We will aggressively and strategically continue to acquire products as well as companies that have advanced technologies. We will also consider forming strategic alliances with such companies and implementing joint research with external institutions to expand our product portfolio and enhance our technical capacity.
In the neurology area, we aim to develop new drugs for the treatment of neurodegenerative diseases such as Alzheimer's disease, and make steady progress on research of other diseases in the central nervous system area that include epilepsy and neuropathic pain. For Alzheimer's disease, in particular, we will expedite research and development with multiple approaches that include the development of low-molecular chemical compounds, immunotherapy with antibody drugs or vaccines, and causative gene research to seek a causal therapy for the disease.
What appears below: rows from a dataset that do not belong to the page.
-- ==== Sys2Proof/Laws/Cell.lean ====
section
/-!
SUPPORT. What an instruction of a compute cell does once its word is fetched.
-/
namespace Sys2Proof.Machine

/-- A fetched word of the command's operation runs its body. -/
theorem cellOp_runs {s : State} {c k x op : Nat} {w : CellWord} (h : Fetches s c k x op w) (body : CellWord → State → State) :
    cellOp op c k x body s = .next (body w s) := by
  obtain ⟨h1, h2, h3, h4, h5, h6, h7, h8, h9⟩ := h
  have h5' : mget false (cellOf s c k).pmw ((cellOf s c k).ctxOf x).pc = true := h5
  have h6' : mget 0 (cellOf s c k).pmEcc ((cellOf s c k).ctxOf x).pc = 0 := h6
  have h7' : cellWord (mget 0 (cellOf s c k).pm ((cellOf s c k).ctxOf x).pc) = w := h7
  unfold cellOp
  rw [if_neg (by omega), if_neg (by simp [h4])]
  simp only [h5', h6', h7', h8, h9]
  simp

theorem cellOf_modCell (c k : Nat) (f : Cell → Cell) (s : State) : cellOf (modCell c k f s) c k = f (cellOf s c k) := by
  simp [cellOf, modCell]

theorem onlyCell_modCell (c k : Nat) (f : Cell → Cell) (s : State) : OnlyCell s (modCell c k f s) c k :=
  ⟨rfl, fun n h => by simp only [modCell]; exact mget_mset_ne _ _ _ h⟩

theorem modCell_modCell (c k : Nat) (f g : Cell → Cell) (s : State) :
    mget {} (modCell c k g (modCell c k f s)).cells (32 * c + k) = g (f (cellOf s c k)) := by
  simp [modCell, cellOf]

theorem OnlyCell.trans {s t u : State} {c k : Nat} (h : OnlyCell s t c k) (g : OnlyCell t u c k) : OnlyCell s u c k := by
  obtain ⟨h1, h2⟩ := h
  obtain ⟨g1, g2⟩ := g
  refine ⟨?_, fun n hn => (g2 n hn).trans (h2 n hn)⟩
  rw [← h1, ← g1]

theorem ctxOf_modCtx_eq (v : Cell) (x : Nat) (f : Ctx → Ctx) : (v.modCtx x f).ctxOf x = f (v.ctxOf x) := by
  simp [Cell.modCtx, Cell.ctxOf]

theorem ctxOf_modCtx_ne (v : Cell) {x y : Nat} (f : Ctx → Ctx) (h : y ≠ x) : (v.modCtx x f).ctxOf y = v.ctxOf y := by
  simp only [Cell.modCtx, Cell.ctxOf]; exact mget_mset_ne _ _ _ h

/-- A context after it has issued: within an instruction that issued before, it keeps a granted STEP. -/
def Ctx.afterIssue (v : Ctx) : Ctx := { v with st := .ready, step := v.step && v.within, pushed := 0 }

theorem afterIssue_within {v : Ctx} (h : v.within = true) : { v with st := .ready, pushed := 0 } = v.afterIssue := by
  simp [Ctx.afterIssue, h]

theorem afterIssue_not_within {v : Ctx} (h : v.within = false) : { v with st := .ready, step := false } = v.afterIssue := by
  have hp : v.pushed = 0 := by
    unfold Ctx.within at h
    simpa using (Bool.or_eq_false_iff.1 h).2
  simp [Ctx.afterIssue, h, hp]

/-- The cell of a context that has issued: the context is ready, and the cell differs in no more than its counters and its last
context. -/
theorem cellOf_issued (c k x : Nat) (s : State) :
    ∃ l n, cellOf (issued c k x s) c k =
      { (cellOf s c k).modCtx x Ctx.afterIssue with last := l, cnt := n } ∧ ∀ i, i ≠ 11 → mget 0 n i = mget 0 (cellOf s c k).cnt i := by
  by_cases h : (ctxOf s c k x).within = true
  · refine ⟨(cellOf s c k).last, (cellOf s c k).cnt, ?_, fun _ _ => rfl⟩
    unfold issued
    rw [if_pos h]
    unfold modCtx
    rw [cellOf_modCell]
    unfold Cell.modCtx
    rw [← afterIssue_within (v := (cellOf s c k).ctxOf x) h]
  · have hf : (ctxOf s c k x).within = false := by simpa using h
    refine ⟨x, mset 0 (cellOf s c k).cnt 11 (satAdd 32 (mget 0 (cellOf s c k).cnt 11) 1), ?_, fun i hi => mget_mset_ne 0 _ _ hi⟩
    unfold issued bumpCell
    rw [if_neg h, cellOf_modCell, cellOf_modCell]
    unfold Cell.modCtx
    rw [← afterIssue_not_within (v := (cellOf s c k).ctxOf x) hf]

theorem onlyCell_issued (c k x : Nat) (s : State) : OnlyCell s (issued c k x s) c k := by
  unfold issued
  split
  · exact onlyCell_modCell c k _ s
  · exact (onlyCell_modCell c k _ s).trans (onlyCell_modCell c k _ _)

/-- Issuing and then changing the context touches nothing but the context. -/
theorem onlyCtx_issued (c k x : Nat) (f : Ctx → Ctx) (s : State) : OnlyCtx s (modCtx c k x f (issued c k x s)) c k x := by
  have e : cellOf (modCtx c k x f (issued c k x s)) c k = Cell.modCtx x f (cellOf (issued c k x s) c k) := cellOf_modCell ..
  obtain ⟨l, n, h1, h2⟩ := cellOf_issued c k x s
  refine ⟨(onlyCell_issued c k x s).trans (onlyCell_modCell c k _ _), ?_, ?_, ?_⟩
  · rw [e, h1]; rfl
  · intro i hi
    rw [e, h1]
    exact h2 i hi
  · intro y hy
    unfold ctxOf
    rw [e, h1, ctxOf_modCtx_ne _ _ hy]
    show (Cell.modCtx x Ctx.afterIssue (cellOf s c k)).ctxOf y = _
    exact ctxOf_modCtx_ne (cellOf s c k) _ hy

theorem ctxOf_issued (c k x : Nat) (f : Ctx → Ctx) (s : State) :
    ctxOf (modCtx c k x f (issued c k x s)) c k x = f (ctxOf s c k x).afterIssue := by
  have e : cellOf (modCtx c k x f (issued c k x s)) c k = Cell.modCtx x f (cellOf (issued c k x s) c k) := cellOf_modCell ..
  obtain ⟨l, n, h1, _⟩ := cellOf_issued c k x s
  unfold ctxOf
  rw [e, ctxOf_modCtx_eq, h1]
  exact congrArg f (ctxOf_modCtx_eq (cellOf s c k) x Ctx.afterIssue)

theorem onlyCtx_modCtx {s t : State} {c k x : Nat} (f : Ctx → Ctx) (h : OnlyCtx s t c k x) :
    OnlyCtx s (modCtx c k x f t) c k x := by
  obtain ⟨h1, h2, h3, h4⟩ := h
  have e : cellOf (modCtx c k x f t) c k = Cell.modCtx x f (cellOf t c k) := cellOf_modCell ..
  refine ⟨h1.trans (onlyCell_modCell c k _ _), ?_, ?_, ?_⟩
  · rw [e]; exact h2
  · intro i hi; rw [e]; exact h3 i hi
  · intro y hy
    unfold ctxOf at h4 ⊢
    rw [e, ctxOf_modCtx_ne _ _ hy]
    exact h4 y hy

theorem ctxOf_modCtx (c k x : Nat) (f : Ctx → Ctx) (s : State) : ctxOf (modCtx c k x f s) c k x = f (ctxOf s c k x) := by
  unfold ctxOf modCtx
  rw [cellOf_modCell, ctxOf_modCtx_eq]

theorem ctxNext_eq {s : State} {c k x : Nat} {f : Ctx → Ctx} (hf : ∀ v, (f v).pc = v.pc) (h : (ctxOf s c k x).pc ≠ 2047) :
    ctxNext c k x f s = modCtx c k x (fun v => { v with pc := (ctxOf s c k x).pc + 1 }) (modCtx c k x f (issued c k x s)) := by
  have hp : (ctxOf (modCtx c k x f (issued c k x s)) c k x).pc = (ctxOf s c k x).pc := by rw [ctxOf_issued, hf]; rfl
  unfold ctxNext advance
  rw [hp, if_neg h]
  rfl

/-- An instruction that goes on at the next word changes its context and nothing else. -/
theorem ctxNext_spec {s : State} {c k x : Nat} {f : Ctx → Ctx} (hf : ∀ v, (f v).pc = v.pc) (h : (ctxOf s c k x).pc ≠ 2047) :
    OnlyCtx s (ctxNext c k x f s) c k x ∧
    ctxOf (ctxNext c k x f s) c k x =
      { f (ctxOf s c k x).afterIssue with pc := (ctxOf s c k x).pc + 1 } := by
  rw [ctxNext_eq hf h]
  exact ⟨onlyCtx_modCtx _ (onlyCtx_issued ..), by rw [ctxOf_modCtx, ctxOf_issued]⟩

theorem reg_setReg (v : Ctx) (d j : Nat) (w : W64) : (v.setReg d w).reg j = if j = d ∧ j ≠ 0 then w else v.reg j := by
  unfold Ctx.setReg Ctx.reg
  by_cases hj : j = 0
  · simp [hj]
  · by_cases hd : d = 0
    · rw [if_pos hd, if_neg hj, if_neg (by omega)]
    · rw [if_neg hd, if_neg hj]
      by_cases e : j = d
      · subst e; simp [hj]
      · rw [if_neg (fun q => e q.1), if_neg hj]
        exact mget_mset_ne 0 v.g w e

theorem late_setReg (v : Ctx) (d j : Nat) (w : W64) :
    mget none (v.setReg d w).late j = if j = d ∧ j ≠ 0 then none else mget none v.late j := by
  unfold Ctx.setReg
  by_cases hd : d = 0
  · rw [if_pos hd, if_neg (by omega)]
  · rw [if_neg hd]
    by_cases e : j = d
    · rw [if_pos ⟨e, by omega⟩, e]; exact mget_merase_eq none d v.late
    · rw [if_neg fun q => e q.1]; exact mget_merase_ne none v.late e

theorem late_setLate (v : Ctx) (d j : Nat) (w : W64) :
    mget none (v.setLate d w).late j = if j = d ∧ j ≠ 0 then some w else mget none v.late j := by
  unfold Ctx.setLate
  by_cases hd : d = 0
  · rw [if_pos hd, if_neg (by omega)]
  · rw [if_neg hd]
    by_cases e : j = d
    · rw [if_pos ⟨e, by omega⟩, e]; exact mget_mset_eq none v.late d (some w)
    · rw [if_neg fun q => e q.1]; exact mget_mset_ne none v.late (some w) e

theorem reg_setLate (v : Ctx) (d j : Nat) (w : W64) : (v.setLate d w).reg j = v.reg j := by
  unfold Ctx.setLate; split <;> rfl

theorem setLate_pc (v : Ctx) (d : Nat) (w : W64) : (v.setLate d w).pc = v.pc := by unfold Ctx.setLate; split <;> rfl

theorem setLate_st (v : Ctx) (d : Nat) (w : W64) : (v.setLate d w).st = v.st := by unfold Ctx.setLate; split <;> rfl

theorem setReg_pc (v : Ctx) (d : Nat) (w : W64) : (v.setReg d w).pc = v.pc := by unfold Ctx.setReg; split <;> rfl

theorem setReg_st (v : Ctx) (d : Nat) (w : W64) : (v.setReg d w).st = v.st := by unfold Ctx.setReg; split <;> rfl

/-- A register after the results on their way have returned: the 31 that a result can be for (R142). -/
theorem reg_land (v : Ctx) (j : Nat) (h : j < 32) (h0 : j ≠ 0) : v.land.reg j = (mget none v.late j).getD (v.reg j) := by
  have key : ∀ (l : List Nat) (g : SMap W64), l.Nodup →
      mget 0 (l.foldl (fun g i => match mget none v.late i with | some w => mset 0 g i w | none => g) g) j =
        if j ∈ l then (mget none v.late j).getD (mget 0 g j) else mget 0 g j := by
    intro l
    induction l with
    | nil => intro g _; simp
    | cons i r ih =>
      intro g hn
      obtain ⟨h1, h2⟩ := List.nodup_cons.1 hn
      rw [List.foldl_cons, ih _ h2]
      by_cases e : j = i
      · subst e
        simp only [h1, if_false, List.mem_cons, true_or, if_true]
        cases mget none v.late j <;> simp
      · have hk : mget 0 (match mget none v.late i with | some w => mset 0 g i w | none => g) j = mget 0 g j := by
          cases mget none v.late i with
          | none => rfl
          | some w => exact mget_mset_ne 0 g w e
        rw [hk]; simp [e]
  unfold Ctx.reg Ctx.land
  rw [if_neg h0, if_neg h0]
  refine (key (upto 32) v.g (by decide)).trans (if_pos ?_)
  unfold upto
  exact List.mem_range.2 h

/-- An instruction that writes a register and goes on. -/
theorem writes_ctxNext {s : State} {c k x d : Nat} {f : Ctx → W64} {r : W64} (h : (ctxOf s c k x).pc ≠ 2047)
    (hf : f (ctxOf s c k x).afterIssue = r) :
    Writes s (.next (ctxNext c k x (fun v => v.setReg d (f v)) s)) c k x d r := by
  obtain ⟨h1, h2⟩ := ctxNext_spec (s := s) (c := c) (k := k) (x := x) (f := fun v => v.setReg d (f v)) (fun v => setReg_pc ..) h
  refine ⟨_, rfl, h1, ⟨fun j => ?_, fun j => ?_⟩, ?_, ?_⟩ <;> rw [h2]
  · exact (reg_setReg ..).trans (by rw [hf]; rfl)
  · exact late_setReg ..
  · exact setReg_st ..

/-- An instruction whose result sets out for a register, and which goes on. -/
theorem returns_ctxNext {s : State} {c k x d : Nat} {f : Ctx → W64} {r : W64} (h : (ctxOf s c k x).pc ≠ 2047)
    (hf : f (ctxOf s c k x).afterIssue = r) :
    Returns s (.next (ctxNext c k x (fun v => v.setLate d (f v)) s)) c k x d r := by
  obtain ⟨h1, h2⟩ := ctxNext_spec (s := s) (c := c) (k := k) (x := x) (f := fun v => v.setLate d (f v)) (fun v => setLate_pc ..) h
  refine ⟨_, rfl, h1, ⟨fun j => ?_, fun j => ?_⟩, ?_, ?_⟩ <;> rw [h2]
  · exact reg_setLate ..
  · exact (late_setLate ..).trans (by rw [hf]; rfl)
  · exact setLate_st ..

/-- An instruction that only goes on at the next word. -/
theorem goesTo_ctxNext {s : State} {c k x : Nat} (h : (ctxOf s c k x).pc ≠ 2047) :
    GoesTo s (.next (ctxNext c k x id s)) c k x ((ctxOf s c k x).pc + 1) := by
  obtain ⟨h1, h2⟩ := ctxNext_spec (s := s) (c := c) (k := k) (x := x) (f := id) (fun _ => rfl) h
  refine ⟨_, rfl, h1, ⟨fun j => ?_, ?_⟩, ?_, ?_⟩ <;> rw [h2] <;> rfl

/-- A wait whose condition does not hold. -/
theorem stays_ctxStay (s : State) (c k x : Nat) : Stays s (.next (ctxStay c k x s)) c k x := by
  unfold ctxStay
  refine ⟨_, rfl, onlyCtx_issued .., ⟨fun j => ?_, ?_⟩, ?_, ?_⟩ <;> rw [ctxOf_issued] <;> rfl

end Sys2Proof.Machine
end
Through multiple approaches, we are striving for the development of a wide variety of anti-cancer drugs, including low molecular compounds that hinder proliferation of cancer cells or inhibit angiogenesis, antibody drugs, and therapeutic DNA vaccines. In addition, we are expanding our portfolio in supportive care medication for patients with cancer. We will expedite proactively the research and development in the oncology area.

The Company has defined its R&D activities as “Product Creation” and is shifting to a new organization to promote product creation.
The new system consists of the Production Creation Units (PCUs), the Core Function Units (CFUs), and the CEO office.
The PCUs, which comprise six units, such as oncology, neurology, etc., take full responsibility for conducting the series of processes ranging from discovery of innovative drug candidates through NDA filing and obtaining approval. The CFUs, which also comprise six units, such as CMC, DMPK/TOX, etc., take full responsibility for obtaining or maintaining world-class functional capabilities in the core functions of preclinical and clinical operations, technology, and regulatory affairs as well as promoting new drug development as an equal partner to the PCUs. A total of 13 units, including the KAN Research Institute (Hyogo Prefecture), which specializes in life science research that is fundamental for drug discovery as well as in antibody research, make up the framework for interactive and collaborative work to create new products. The CEO office is responsible for Product Creation Structure, Corporate Portfolio Management, and milestone review.
With the new framework, the Company aspires to become more patient-oriented in product creation.
The objective of the Company is to understand the emotions and realities of patients as well as to improve the quality of life of patients for both apparent and latent problems by providing innovative treatments. To that end, the Company is building an organization with clear responsibilities in an autonomous environment that is specialized in each disease or technology to encourage a sense of ownership and motivate employees to increase their productivity and efficiency. Under the new framework, the Company aims for early creation of novel, innovative drugs for unmet medical needs or that improve the quality of life of patients.